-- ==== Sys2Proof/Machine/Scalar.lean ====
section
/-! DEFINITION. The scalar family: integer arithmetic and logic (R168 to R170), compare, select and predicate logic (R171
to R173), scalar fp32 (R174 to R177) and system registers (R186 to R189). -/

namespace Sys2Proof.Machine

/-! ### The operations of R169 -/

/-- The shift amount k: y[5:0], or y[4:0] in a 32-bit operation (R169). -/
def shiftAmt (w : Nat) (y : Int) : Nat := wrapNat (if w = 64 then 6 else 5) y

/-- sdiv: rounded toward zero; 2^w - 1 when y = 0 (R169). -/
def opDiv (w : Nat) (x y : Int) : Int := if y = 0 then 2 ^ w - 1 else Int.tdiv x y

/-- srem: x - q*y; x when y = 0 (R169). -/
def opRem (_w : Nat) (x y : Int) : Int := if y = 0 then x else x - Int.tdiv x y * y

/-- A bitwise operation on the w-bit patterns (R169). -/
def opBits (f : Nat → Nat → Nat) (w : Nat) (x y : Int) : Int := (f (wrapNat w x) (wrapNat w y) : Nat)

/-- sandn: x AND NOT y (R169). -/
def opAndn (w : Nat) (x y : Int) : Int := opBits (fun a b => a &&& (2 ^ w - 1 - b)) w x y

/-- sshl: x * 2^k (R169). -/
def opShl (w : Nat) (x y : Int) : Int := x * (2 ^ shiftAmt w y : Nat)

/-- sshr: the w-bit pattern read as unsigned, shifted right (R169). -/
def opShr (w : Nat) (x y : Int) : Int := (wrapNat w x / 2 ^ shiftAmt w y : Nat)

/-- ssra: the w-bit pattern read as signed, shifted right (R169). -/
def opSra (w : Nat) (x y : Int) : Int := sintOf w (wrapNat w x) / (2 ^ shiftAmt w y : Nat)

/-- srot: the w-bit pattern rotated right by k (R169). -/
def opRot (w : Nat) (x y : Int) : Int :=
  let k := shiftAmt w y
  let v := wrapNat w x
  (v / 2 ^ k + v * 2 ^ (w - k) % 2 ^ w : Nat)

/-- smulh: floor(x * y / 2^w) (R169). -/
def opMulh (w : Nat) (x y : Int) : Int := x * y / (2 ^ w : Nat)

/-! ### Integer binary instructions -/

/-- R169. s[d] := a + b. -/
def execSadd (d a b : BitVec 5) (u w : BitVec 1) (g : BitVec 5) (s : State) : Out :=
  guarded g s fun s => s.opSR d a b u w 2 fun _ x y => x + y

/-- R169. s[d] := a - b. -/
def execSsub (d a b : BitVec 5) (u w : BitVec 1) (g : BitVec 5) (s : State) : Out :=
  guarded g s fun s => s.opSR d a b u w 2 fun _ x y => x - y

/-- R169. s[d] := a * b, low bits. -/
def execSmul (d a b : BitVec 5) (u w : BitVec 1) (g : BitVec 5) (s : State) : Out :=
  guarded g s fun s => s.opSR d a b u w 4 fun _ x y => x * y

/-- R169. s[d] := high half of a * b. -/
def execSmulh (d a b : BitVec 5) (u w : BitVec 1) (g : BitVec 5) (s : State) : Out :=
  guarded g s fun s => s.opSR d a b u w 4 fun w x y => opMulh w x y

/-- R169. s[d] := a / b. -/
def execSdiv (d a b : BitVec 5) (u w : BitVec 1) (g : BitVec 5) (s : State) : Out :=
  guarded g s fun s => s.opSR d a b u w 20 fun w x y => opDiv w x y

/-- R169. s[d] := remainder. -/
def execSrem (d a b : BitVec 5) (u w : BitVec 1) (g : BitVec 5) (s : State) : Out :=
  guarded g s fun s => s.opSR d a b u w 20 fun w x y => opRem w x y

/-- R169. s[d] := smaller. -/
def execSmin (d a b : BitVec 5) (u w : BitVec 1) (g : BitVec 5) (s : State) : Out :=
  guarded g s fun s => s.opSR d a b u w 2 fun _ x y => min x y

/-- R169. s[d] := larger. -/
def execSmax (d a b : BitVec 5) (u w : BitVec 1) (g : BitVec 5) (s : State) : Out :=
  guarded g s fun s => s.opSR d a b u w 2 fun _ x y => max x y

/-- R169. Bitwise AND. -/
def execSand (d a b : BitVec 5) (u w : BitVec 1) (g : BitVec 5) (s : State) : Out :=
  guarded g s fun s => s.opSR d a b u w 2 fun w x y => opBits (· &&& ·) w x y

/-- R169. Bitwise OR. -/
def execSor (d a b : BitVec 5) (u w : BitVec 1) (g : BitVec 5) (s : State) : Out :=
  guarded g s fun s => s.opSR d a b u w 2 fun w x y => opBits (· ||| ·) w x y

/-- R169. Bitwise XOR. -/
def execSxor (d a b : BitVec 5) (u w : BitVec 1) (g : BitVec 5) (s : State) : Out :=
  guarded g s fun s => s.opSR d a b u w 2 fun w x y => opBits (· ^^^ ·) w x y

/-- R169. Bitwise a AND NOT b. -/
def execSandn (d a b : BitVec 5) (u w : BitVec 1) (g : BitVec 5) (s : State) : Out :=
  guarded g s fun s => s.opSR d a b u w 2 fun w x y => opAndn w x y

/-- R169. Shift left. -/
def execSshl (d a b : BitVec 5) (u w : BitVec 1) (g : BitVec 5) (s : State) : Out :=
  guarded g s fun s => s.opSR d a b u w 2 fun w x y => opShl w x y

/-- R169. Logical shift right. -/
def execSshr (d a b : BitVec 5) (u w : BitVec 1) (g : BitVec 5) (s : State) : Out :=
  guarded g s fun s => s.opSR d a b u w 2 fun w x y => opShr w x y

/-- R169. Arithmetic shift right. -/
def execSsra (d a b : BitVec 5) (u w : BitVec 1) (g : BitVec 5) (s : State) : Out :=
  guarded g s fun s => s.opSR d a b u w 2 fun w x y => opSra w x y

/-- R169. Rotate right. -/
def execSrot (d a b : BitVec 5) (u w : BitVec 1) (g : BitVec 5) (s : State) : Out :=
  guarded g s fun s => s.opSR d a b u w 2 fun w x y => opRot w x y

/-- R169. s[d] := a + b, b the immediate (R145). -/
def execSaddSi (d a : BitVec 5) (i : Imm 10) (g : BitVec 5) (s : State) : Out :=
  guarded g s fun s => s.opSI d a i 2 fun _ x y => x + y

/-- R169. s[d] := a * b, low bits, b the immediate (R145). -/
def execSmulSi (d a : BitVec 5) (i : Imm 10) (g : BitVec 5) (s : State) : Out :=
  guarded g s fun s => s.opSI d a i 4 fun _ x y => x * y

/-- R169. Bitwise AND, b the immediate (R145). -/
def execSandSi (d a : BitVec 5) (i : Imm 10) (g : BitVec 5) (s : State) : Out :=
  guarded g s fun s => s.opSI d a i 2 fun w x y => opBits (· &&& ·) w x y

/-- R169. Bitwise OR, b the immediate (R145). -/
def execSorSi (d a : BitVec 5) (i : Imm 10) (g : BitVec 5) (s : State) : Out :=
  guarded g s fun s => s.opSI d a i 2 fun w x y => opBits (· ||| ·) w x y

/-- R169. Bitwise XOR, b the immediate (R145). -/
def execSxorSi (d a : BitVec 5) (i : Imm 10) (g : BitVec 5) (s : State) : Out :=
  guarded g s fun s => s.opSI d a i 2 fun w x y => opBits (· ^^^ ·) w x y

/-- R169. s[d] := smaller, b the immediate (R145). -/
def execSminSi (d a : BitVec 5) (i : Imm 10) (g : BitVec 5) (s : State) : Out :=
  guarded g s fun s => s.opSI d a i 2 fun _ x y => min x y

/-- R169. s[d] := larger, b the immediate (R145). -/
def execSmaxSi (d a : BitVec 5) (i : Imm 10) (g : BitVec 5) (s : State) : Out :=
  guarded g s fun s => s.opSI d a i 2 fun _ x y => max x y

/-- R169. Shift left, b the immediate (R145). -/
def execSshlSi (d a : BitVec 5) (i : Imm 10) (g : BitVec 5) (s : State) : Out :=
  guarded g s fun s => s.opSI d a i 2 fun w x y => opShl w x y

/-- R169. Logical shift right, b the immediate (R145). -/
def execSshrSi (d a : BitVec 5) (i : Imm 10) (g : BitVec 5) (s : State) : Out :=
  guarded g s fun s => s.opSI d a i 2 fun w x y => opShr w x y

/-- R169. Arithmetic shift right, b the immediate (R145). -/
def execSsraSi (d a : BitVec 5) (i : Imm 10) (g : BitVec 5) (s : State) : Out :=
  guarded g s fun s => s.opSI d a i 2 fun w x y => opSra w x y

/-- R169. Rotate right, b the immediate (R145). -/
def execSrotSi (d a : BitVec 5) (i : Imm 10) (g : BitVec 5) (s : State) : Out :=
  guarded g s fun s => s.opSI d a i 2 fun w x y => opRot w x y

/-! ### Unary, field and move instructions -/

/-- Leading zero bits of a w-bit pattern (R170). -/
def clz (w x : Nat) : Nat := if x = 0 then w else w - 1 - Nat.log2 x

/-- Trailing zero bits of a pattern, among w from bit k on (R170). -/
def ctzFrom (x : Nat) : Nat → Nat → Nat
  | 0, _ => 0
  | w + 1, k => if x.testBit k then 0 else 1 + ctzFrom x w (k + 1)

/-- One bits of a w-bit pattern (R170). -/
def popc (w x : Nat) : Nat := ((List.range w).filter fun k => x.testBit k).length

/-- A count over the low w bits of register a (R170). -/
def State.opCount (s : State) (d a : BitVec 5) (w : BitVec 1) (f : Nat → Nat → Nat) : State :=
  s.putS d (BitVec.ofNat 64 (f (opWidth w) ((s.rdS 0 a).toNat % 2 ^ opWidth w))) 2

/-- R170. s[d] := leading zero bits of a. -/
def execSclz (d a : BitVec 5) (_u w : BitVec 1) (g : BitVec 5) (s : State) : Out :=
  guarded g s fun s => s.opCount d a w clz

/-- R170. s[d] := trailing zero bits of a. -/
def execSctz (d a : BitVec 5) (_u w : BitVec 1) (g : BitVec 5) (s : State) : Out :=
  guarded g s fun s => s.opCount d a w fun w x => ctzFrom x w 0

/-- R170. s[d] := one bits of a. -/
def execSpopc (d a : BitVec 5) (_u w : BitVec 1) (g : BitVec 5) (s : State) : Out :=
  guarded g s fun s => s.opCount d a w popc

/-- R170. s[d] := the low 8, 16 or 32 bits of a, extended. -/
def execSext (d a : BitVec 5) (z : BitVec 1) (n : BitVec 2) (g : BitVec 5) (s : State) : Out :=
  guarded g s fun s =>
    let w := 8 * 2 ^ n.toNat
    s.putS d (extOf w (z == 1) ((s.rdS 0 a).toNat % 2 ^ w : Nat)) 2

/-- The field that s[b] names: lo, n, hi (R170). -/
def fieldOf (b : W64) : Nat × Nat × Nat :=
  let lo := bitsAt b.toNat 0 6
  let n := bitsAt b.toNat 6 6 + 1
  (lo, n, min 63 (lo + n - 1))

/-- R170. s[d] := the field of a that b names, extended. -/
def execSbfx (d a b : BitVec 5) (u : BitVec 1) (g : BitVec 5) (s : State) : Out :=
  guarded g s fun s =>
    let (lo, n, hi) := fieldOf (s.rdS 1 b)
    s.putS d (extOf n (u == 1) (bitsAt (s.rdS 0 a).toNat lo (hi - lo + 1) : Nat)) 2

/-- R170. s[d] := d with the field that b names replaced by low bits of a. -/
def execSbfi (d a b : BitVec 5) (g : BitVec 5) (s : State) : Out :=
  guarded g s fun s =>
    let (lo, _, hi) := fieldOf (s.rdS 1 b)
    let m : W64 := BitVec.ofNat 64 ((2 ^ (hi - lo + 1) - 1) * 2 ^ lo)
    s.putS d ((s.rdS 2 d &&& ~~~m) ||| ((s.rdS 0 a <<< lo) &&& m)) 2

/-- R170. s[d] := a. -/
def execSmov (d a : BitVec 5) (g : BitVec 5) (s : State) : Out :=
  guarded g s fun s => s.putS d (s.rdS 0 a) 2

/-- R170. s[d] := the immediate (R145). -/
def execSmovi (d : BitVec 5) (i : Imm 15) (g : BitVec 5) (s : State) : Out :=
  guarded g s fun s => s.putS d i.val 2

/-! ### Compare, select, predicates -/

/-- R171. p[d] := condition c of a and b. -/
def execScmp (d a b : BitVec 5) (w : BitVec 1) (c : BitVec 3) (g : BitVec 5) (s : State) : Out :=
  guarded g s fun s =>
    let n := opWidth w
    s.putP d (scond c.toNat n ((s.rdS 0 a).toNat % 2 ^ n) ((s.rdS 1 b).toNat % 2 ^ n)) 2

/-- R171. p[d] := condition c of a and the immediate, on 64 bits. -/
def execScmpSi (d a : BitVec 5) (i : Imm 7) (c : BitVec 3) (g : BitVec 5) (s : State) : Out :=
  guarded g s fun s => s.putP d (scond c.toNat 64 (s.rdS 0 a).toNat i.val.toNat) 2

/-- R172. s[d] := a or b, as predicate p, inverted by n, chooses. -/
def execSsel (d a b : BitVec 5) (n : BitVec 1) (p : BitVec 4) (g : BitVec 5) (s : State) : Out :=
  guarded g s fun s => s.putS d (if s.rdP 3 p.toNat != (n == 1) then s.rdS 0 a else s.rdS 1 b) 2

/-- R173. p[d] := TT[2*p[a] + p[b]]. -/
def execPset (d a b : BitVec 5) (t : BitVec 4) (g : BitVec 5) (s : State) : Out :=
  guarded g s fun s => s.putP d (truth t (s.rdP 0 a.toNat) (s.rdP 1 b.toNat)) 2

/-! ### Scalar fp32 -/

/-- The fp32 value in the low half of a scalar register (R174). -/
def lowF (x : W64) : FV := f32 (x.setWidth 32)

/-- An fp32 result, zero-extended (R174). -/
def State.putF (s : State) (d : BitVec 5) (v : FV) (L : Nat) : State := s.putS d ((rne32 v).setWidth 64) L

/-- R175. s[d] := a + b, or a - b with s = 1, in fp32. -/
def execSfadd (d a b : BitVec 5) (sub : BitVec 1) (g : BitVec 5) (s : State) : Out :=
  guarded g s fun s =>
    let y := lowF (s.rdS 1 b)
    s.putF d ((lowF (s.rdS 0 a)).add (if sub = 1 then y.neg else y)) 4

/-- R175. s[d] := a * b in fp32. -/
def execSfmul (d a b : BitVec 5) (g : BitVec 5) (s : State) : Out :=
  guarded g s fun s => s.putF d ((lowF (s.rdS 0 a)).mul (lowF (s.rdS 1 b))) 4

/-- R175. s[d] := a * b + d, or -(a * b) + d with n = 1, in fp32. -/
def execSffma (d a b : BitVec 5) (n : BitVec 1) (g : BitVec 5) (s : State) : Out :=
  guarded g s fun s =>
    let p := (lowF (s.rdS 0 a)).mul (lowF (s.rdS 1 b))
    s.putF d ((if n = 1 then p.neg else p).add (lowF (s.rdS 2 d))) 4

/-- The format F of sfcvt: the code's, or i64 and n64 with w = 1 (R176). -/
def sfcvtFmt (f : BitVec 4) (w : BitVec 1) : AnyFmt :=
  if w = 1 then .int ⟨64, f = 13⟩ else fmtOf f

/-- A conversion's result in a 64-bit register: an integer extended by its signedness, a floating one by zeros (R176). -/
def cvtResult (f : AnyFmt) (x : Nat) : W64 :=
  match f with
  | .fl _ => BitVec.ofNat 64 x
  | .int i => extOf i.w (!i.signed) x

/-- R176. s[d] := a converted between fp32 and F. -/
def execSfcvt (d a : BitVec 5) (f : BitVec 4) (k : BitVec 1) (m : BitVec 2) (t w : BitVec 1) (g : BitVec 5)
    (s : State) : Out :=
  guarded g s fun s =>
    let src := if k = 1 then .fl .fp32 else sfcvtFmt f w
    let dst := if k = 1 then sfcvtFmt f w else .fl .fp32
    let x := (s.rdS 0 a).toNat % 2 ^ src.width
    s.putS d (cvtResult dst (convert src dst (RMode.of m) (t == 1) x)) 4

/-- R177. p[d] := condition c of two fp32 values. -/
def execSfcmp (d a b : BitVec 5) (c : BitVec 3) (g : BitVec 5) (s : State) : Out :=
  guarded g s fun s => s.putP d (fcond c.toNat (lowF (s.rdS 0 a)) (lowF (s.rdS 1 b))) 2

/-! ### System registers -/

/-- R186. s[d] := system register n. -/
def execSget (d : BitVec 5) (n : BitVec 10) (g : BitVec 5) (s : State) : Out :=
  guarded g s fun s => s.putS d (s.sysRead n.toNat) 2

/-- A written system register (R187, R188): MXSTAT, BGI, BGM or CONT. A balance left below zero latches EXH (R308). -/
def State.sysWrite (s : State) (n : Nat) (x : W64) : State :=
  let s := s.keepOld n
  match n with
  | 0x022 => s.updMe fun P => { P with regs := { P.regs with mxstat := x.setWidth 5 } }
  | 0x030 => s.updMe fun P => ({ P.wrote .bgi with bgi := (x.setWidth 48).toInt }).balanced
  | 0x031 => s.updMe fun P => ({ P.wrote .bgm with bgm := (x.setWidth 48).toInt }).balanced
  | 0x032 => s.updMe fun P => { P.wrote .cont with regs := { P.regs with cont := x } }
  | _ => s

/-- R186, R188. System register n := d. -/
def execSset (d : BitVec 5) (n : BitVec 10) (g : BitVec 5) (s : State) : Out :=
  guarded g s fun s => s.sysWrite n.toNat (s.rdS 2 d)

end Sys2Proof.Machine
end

What is expected - Each line holding "ofNat" in the records should be copied out.

Solution to this task -
  s.putS d (BitVec.ofNat 64 (f (opWidth w) ((s.rdS 0 a).toNat % 2 ^ opWidth w))) 2
    let m : W64 := BitVec.ofNat 64 ((2 ^ (hi - lo + 1) - 1) * 2 ^ lo)
  | .fl _ => BitVec.ofNat 64 x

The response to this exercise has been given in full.